[Collected data entries]
##############################

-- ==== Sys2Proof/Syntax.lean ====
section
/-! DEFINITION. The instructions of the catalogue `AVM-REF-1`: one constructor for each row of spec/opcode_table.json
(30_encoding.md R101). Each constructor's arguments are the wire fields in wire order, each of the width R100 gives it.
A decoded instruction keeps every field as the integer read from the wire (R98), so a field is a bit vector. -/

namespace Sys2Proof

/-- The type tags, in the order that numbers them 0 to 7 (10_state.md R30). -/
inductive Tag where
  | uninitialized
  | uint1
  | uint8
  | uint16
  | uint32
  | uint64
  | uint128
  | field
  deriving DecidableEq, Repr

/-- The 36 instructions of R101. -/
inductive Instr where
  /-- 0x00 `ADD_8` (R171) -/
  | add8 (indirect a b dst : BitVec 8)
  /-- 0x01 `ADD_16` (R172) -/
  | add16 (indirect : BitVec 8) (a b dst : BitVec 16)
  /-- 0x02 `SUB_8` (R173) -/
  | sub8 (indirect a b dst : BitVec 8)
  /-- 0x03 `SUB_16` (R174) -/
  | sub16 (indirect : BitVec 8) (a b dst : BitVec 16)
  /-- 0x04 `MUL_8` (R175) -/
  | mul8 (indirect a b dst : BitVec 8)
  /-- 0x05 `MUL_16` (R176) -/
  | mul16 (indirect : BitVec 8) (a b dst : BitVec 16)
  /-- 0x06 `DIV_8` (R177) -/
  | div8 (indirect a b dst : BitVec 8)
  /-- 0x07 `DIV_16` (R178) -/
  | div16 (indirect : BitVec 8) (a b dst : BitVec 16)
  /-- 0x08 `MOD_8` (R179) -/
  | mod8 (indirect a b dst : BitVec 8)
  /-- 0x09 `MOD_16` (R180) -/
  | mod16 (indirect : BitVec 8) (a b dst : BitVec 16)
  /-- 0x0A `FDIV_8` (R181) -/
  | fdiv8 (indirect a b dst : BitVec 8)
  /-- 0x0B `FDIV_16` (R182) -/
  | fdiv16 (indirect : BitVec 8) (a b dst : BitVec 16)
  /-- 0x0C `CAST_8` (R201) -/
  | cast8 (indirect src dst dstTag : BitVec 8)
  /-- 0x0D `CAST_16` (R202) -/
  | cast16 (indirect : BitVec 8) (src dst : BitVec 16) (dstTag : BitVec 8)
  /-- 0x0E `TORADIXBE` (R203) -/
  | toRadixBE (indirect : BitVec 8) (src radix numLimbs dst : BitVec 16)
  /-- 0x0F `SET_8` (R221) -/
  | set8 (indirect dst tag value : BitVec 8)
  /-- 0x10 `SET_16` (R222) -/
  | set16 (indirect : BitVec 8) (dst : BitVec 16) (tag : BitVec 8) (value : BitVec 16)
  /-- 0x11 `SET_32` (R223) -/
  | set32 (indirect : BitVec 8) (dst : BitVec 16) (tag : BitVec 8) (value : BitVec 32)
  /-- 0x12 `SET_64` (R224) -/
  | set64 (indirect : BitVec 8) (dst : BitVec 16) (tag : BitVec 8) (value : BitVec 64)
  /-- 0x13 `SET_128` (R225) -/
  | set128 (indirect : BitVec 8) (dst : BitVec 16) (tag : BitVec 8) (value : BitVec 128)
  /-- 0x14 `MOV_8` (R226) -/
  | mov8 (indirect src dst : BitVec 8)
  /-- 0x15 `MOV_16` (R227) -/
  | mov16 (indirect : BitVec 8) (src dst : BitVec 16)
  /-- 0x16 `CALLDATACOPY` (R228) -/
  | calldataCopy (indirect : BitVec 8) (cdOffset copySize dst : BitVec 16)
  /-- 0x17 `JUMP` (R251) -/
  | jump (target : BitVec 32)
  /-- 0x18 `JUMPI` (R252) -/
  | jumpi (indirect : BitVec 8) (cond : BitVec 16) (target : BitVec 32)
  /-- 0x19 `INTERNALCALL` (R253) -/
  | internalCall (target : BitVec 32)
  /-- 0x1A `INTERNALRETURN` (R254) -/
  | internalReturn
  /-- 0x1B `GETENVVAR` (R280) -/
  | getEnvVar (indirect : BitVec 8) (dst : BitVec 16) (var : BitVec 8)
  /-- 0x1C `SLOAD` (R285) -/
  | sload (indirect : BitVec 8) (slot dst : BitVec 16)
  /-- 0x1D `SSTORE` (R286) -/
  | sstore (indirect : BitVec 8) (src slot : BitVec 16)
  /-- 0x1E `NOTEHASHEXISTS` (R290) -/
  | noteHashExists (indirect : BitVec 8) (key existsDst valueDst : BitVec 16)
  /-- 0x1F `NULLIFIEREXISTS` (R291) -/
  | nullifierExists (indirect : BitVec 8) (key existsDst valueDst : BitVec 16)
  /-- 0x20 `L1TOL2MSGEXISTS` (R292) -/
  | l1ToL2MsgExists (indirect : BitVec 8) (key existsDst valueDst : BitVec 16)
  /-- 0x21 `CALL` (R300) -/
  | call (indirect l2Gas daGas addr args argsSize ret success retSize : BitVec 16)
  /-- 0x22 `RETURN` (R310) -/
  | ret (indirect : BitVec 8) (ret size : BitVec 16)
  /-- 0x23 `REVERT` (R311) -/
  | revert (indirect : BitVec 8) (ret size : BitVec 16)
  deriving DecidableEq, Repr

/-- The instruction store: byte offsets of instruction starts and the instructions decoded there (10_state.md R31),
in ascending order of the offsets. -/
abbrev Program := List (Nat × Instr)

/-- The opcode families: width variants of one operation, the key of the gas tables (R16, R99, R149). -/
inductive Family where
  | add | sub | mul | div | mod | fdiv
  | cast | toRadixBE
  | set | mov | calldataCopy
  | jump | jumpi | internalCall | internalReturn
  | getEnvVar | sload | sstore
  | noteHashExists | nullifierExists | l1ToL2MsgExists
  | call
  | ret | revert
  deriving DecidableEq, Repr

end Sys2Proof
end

##############################

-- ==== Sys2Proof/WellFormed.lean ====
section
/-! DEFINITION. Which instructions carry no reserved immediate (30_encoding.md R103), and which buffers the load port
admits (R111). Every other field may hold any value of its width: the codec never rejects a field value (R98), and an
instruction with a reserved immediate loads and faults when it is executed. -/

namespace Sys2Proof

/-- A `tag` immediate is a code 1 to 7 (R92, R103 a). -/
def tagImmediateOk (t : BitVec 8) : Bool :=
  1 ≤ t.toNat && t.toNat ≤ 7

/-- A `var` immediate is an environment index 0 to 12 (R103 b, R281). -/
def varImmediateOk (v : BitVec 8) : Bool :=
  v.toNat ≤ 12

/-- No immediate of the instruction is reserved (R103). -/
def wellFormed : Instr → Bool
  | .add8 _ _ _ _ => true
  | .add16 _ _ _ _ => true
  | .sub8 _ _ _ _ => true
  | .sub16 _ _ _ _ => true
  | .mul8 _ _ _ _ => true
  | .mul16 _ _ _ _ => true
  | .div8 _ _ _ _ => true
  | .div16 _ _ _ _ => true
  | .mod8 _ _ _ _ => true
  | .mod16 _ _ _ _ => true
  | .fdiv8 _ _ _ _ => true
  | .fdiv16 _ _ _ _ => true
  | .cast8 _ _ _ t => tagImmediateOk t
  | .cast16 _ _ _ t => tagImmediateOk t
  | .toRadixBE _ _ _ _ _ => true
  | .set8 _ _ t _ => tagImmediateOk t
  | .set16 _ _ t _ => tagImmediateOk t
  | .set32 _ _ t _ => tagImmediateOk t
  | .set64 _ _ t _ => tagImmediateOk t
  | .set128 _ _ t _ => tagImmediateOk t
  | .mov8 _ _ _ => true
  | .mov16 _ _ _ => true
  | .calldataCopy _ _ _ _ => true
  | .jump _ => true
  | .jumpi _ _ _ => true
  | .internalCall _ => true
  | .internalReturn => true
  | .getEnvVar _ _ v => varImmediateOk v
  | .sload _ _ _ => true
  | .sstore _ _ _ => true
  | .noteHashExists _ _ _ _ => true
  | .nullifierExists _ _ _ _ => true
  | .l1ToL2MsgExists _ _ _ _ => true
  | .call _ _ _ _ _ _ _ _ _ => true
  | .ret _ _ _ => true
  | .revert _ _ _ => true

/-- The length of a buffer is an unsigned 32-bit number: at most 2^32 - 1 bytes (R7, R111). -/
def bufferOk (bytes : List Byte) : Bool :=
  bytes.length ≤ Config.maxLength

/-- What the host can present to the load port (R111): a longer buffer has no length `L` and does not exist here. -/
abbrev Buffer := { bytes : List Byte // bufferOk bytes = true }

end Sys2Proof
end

##############################

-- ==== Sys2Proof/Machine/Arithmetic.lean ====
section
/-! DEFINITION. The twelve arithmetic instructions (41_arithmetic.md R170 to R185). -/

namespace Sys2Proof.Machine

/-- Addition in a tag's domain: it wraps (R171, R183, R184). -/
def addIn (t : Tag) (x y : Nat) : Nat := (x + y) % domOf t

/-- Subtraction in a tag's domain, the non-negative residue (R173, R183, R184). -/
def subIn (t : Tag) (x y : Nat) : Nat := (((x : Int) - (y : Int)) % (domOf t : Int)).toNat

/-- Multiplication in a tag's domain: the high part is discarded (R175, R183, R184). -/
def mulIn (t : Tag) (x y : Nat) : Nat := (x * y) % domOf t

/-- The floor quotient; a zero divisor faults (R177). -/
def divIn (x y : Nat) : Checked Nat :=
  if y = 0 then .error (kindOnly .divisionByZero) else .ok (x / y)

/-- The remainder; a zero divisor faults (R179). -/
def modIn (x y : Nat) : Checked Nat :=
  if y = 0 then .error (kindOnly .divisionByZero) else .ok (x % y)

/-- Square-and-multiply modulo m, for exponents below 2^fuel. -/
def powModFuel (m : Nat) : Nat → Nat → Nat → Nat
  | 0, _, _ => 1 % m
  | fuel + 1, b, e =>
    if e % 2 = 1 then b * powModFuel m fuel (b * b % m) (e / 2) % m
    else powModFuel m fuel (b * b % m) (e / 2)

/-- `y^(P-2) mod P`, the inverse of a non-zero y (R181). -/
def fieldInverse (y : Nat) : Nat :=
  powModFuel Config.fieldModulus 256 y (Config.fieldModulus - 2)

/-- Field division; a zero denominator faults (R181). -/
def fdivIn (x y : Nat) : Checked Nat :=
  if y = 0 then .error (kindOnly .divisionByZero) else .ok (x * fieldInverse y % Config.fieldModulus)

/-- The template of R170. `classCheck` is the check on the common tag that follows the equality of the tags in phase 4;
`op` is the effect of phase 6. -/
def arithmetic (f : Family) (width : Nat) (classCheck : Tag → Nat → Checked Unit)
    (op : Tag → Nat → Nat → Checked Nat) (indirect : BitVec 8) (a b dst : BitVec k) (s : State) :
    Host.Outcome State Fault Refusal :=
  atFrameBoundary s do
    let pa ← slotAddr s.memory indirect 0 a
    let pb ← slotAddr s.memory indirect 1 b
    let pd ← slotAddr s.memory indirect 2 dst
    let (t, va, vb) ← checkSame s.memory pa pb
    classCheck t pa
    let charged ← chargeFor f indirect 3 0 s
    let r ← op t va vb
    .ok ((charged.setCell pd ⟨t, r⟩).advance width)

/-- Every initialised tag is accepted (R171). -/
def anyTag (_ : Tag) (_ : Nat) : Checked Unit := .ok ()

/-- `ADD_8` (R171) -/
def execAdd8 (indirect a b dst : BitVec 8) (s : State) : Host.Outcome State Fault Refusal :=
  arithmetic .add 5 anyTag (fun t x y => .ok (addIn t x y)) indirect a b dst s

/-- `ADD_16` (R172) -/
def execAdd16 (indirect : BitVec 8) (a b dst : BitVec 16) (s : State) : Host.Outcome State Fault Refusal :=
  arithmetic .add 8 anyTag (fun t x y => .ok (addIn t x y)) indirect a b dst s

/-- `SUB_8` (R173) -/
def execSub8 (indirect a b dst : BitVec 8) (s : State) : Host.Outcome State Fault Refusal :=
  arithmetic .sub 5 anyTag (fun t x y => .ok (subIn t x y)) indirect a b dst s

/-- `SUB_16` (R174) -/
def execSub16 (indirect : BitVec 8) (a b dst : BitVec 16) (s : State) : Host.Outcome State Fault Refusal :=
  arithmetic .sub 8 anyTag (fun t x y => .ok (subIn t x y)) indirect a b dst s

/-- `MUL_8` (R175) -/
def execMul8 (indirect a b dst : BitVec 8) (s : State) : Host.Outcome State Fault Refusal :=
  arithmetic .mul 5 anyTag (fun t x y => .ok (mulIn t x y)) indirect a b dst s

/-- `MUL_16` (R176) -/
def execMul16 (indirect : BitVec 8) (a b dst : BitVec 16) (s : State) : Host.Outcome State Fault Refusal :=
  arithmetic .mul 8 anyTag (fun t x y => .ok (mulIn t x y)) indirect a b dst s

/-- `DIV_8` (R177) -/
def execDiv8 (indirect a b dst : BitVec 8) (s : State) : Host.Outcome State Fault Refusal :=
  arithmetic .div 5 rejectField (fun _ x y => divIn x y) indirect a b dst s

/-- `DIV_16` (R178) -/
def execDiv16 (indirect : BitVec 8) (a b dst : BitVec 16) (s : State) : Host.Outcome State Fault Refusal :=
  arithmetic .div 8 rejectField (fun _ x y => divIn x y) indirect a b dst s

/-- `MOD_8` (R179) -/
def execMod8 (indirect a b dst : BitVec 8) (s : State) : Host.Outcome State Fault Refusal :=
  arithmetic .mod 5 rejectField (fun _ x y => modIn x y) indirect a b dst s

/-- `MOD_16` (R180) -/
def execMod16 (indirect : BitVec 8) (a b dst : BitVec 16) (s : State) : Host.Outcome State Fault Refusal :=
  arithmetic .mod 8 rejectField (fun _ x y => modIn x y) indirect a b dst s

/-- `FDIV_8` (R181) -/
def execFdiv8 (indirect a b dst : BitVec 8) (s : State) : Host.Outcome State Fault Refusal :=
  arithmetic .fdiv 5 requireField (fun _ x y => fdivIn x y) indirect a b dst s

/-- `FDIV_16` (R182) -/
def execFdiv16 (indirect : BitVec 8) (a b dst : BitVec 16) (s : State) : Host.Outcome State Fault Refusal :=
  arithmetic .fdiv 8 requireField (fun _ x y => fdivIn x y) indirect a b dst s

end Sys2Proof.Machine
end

##############################

Copy all the lines above that hold the string "valueDst".

  | noteHashExists (indirect : BitVec 8) (key existsDst valueDst : BitVec 16)
  | nullifierExists (indirect : BitVec 8) (key existsDst valueDst : BitVec 16)
  | l1ToL2MsgExists (indirect : BitVec 8) (key existsDst valueDst : BitVec 16)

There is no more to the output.